The quarantining of off-farm incomes applies to no other sector of the Australian economy. Why is one form of investment penalised while others are not? For example, Broken Hill Proprietary Co. Ltd can offset its steel losses against oil profits. How can that but not have a destructive effect on enterprise and employment? What other effect can it possibly have? The Government clearly has not thought this tax package through sufficiently. Already Senator Walsh has admitted that business goodwill will be affected and he has already said that job losses will occur.

The third element of the tax package that concerns me and which will cause job losses and stifle enterprise is the fringe benefits tax. Car manufacturers are already claiming that car sales will fall from 1 July next year. That is a great way to give incentive to an industry that is already struggling! Again, the Government forgot-or chose to overlook-how this element of the package would affect the rural sector. Most employees on farms are employed on the basis that whilst farmers cannot afford to pay them large cash sums, they often provide housing, vehicles, meat, electricity and sometimes other benefits. That situation has worked for years with the full support of all parties.

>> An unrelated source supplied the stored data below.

-- ==== Sys2Proof/Laws/Retag.lean ====
section
/-! SUPPORT. STATUS and SEQ are written at the end of an operation and read by no operation: every shared operation
commutes with writing them. -/

namespace Sys2Proof.Machine

/-- The state with SEQ and STATUS written. -/
def retag (q : Seq) (code : Byte) (s : State) : State := { s with status := code, seq := q }

theorem endOperation_eq_retag (code : Byte) (s : State) : endOperation code s = retag .idle code s := rfl

@[simp] theorem retag_retag (q r : Seq) (c d : Byte) (s : State) : retag q c (retag r d s) = retag q c s := rfl

@[simp] theorem endOperation_retag (q : Seq) (c d : Byte) (s : State) :
    endOperation c (retag q d s) = endOperation c s := rfl

theorem peerWrite_retag (reg : BusRegister) (b : Byte) (q : Seq) (c : Byte) (s : State) :
    peerWrite reg b (retag q c s) = retag q c (peerWrite reg b s) := by
  unfold peerWrite
  have h1 : (retag q c s).peer = s.peer := rfl
  have h2 : (retag q c s).freeCount = s.freeCount := rfl
  rw [h1, h2]
  cases s.peer with
  | oracle a => rfl
  | reference p =>
    have h3 : lateCycle p (retag q c s) = lateCycle p s := rfl
    dsimp only
    rw [h3]
    cases lateCycle p s <;> cases Config.latePerformed s.freeCount <;> rfl

theorem peerRead_retag (reg : BusRegister) (q : Seq) (c : Byte) (s : State) :
    peerRead reg (retag q c s) = ((peerRead reg s).1, retag q c (peerRead reg s).2) := by
  unfold peerRead
  have h1 : (retag q c s).peer = s.peer := rfl
  rw [h1]
  cases s.peer with
  | oracle a => cases a <;> rfl
  | reference p =>
    cases reg with
    | instruction => rfl
    | data =>
      show referenceDataRead p (retag q c s) = ((referenceDataRead p s).1, retag q c (referenceDataRead p s).2)
      unfold referenceDataRead
      have h2 : lateCycle p (retag q c s) = lateCycle p s := rfl
      have h3 : (retag q c s).freeCount = s.freeCount := rfl
      rw [h2, h3]
      cases lateCycle p s <;> cases Config.latePerformed s.freeCount <;> rfl

theorem enableFalls_retag (q : Seq) (c : Byte) (s : State) :
    enableFalls (retag q c s) = retag q c (enableFalls s) := by
  unfold enableFalls
  have h1 : (retag q c s).ctlDir = s.ctlDir := rfl
  have h2 : (retag q c s).rw = s.rw := rfl
  have h3 : (retag q c s).dbDir = s.dbDir := rfl
  rw [h1, h2, h3]
  cases s.ctlDir with
  | input =>
    unfold undrivenCycle
    have h4 : (retag q c s).peer = s.peer := rfl
    rw [h4]
    cases s.peer <;> rfl
  | output =>
    cases s.rw with
    | read => rfl
    | write =>
      cases s.dbDir with
      | output => exact peerWrite_retag _ _ _ _ _
      | input => exact peerWrite_retag s.rs (takeFreeByte s).1 q c (takeFreeByte s).2

theorem setEnable_retag (l : Level) (q : Seq) (c : Byte) (s : State) :
    setEnable l (retag q c s) = retag q c (setEnable l s) := by
  unfold setEnable
  have h1 : (retag q c s).e = s.e := rfl
  rw [h1]
  cases s.e <;> cases l
  case high.low => exact enableFalls_retag q c (emit (.en .low) { s with e := .low })
  all_goals rfl

theorem readDataLines_retag (q : Seq) (c : Byte) (s : State) :
    readDataLines (retag q c s) = ((readDataLines s).1, retag q c (readDataLines s).2) := by
  have h : dataLinesIn (retag q c s) = ((dataLinesIn s).1, retag q c (dataLinesIn s).2) := by
    unfold dataLinesIn
    by_cases hd : s.ctlDir = .output ∧ s.dbDir = .input ∧ s.rw = .read ∧ s.e = .high
    · rw [if_pos hd, if_pos (by exact hd), peerRead_retag]
      rfl
    · rw [if_neg hd, if_neg (by exact hd)]
      rfl
  unfold readDataLines
  rw [h]
  rfl

theorem writeCycle_retag (reg : BusRegister) (b : Byte) (q : Seq) (c : Byte) (s : State) :
    writeCycle reg b (retag q c s) = retag q c (writeCycle reg b s) := by
  rw [writeCycle_eq, writeCycle_eq]
  exact enableFalls_retag q c (writeLatched reg b s)

theorem readCycle_retag (reg : BusRegister) (q : Seq) (c : Byte) (s : State) :
    readCycle reg (retag q c s) = ((readCycle reg s).1, retag q c (readCycle reg s).2) := by
  unfold readCycle
  have h : readCycleOpen reg (retag q c s) = retag q c (readCycleOpen reg s) := by
    rw [readCycleOpen_eq, readCycleOpen_eq]
    rfl
  rw [h, readDataLines_retag]
  have h' : ∀ t, readCycleClose (retag q c t) = retag q c (readCycleClose t) := by
    intro t
    unfold readCycleClose
    have : delay .rdHold (retag q c t) = retag q c (delay .rdHold t) := rfl
    rw [this, setEnable_retag]
    rfl
  simp only [h']

theorem pollLoop_retag (more : Nat) (q : Seq) (c : Byte) (s : State) :
    pollLoop more (retag q c s) = { pollLoop more s with state := retag q c (pollLoop more s).state } := by
  induction more generalizing s with
  | zero =>
    unfold pollLoop pollAttempt
    simp only [readCycle_retag]
    cases busyBit (readCycle .instruction s).1 <;> rfl
  | succ more ih =>
    unfold pollLoop pollAttempt
    simp only [readCycle_retag]
    cases busyBit (readCycle .instruction s).1
    · rfl
    · exact ih (delay .pollGap (countAttempt (readCycle .instruction s).2))

theorem pollUntilReady_retag (q : Seq) (c : Byte) (s : State) :
    pollUntilReady (retag q c s) = { pollUntilReady s with state := retag q c (pollUntilReady s).state } :=
  pollLoop_retag _ q c (startPoll s)

theorem issueInstruction_retag (b : Byte) (q : Seq) (c : Byte) (s : State) :
    issueInstruction b (retag q c s) = retag q c (issueInstruction b s) := by
  unfold issueInstruction
  rw [pollUntilReady_retag]
  exact writeCycle_retag _ _ _ _ _

theorem writeData_retag (b : Byte) (q : Seq) (c : Byte) (s : State) :
    writeData b (retag q c s) = retag q c (writeData b s) := by
  unfold writeData
  rw [pollUntilReady_retag]
  exact writeCycle_retag _ _ _ _ _

theorem readAddress_retag (q : Seq) (c : Byte) (s : State) :
    readAddress (retag q c s) = ((readAddress s).1, retag q c (readAddress s).2) := by
  unfold readAddress
  rw [pollUntilReady_retag]
  rfl

theorem subInstruction_retag (op : LcdOpcode) (settings : Byte) (q : Seq) (c : Byte) (s : State) :
    subInstruction op settings (retag q c s) = retag q c (subInstruction op settings s) := by
  unfold subInstruction
  cases encodeSettings op settings with
  | some b => exact issueInstruction_retag _ _ _ _
  | none => rfl

end Sys2Proof.Machine
end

How this tax package will improve productivity or indeed give additional revenue to the Government eludes me. It will simply mean cutting back on productivity instead of expanding it. The same applies to the decision to change the write-off ability of 100 per cent in the first year for water conservation. By the time the tax cuts are introduced by this Government I believe that this country will have turned the clock back many years. Of course, those who still have jobs will pay more tax. However, there will be significant numbers who will be paying much less tax because they will be jobless. They will be the ones who are put out of work by these great reforms of this Government!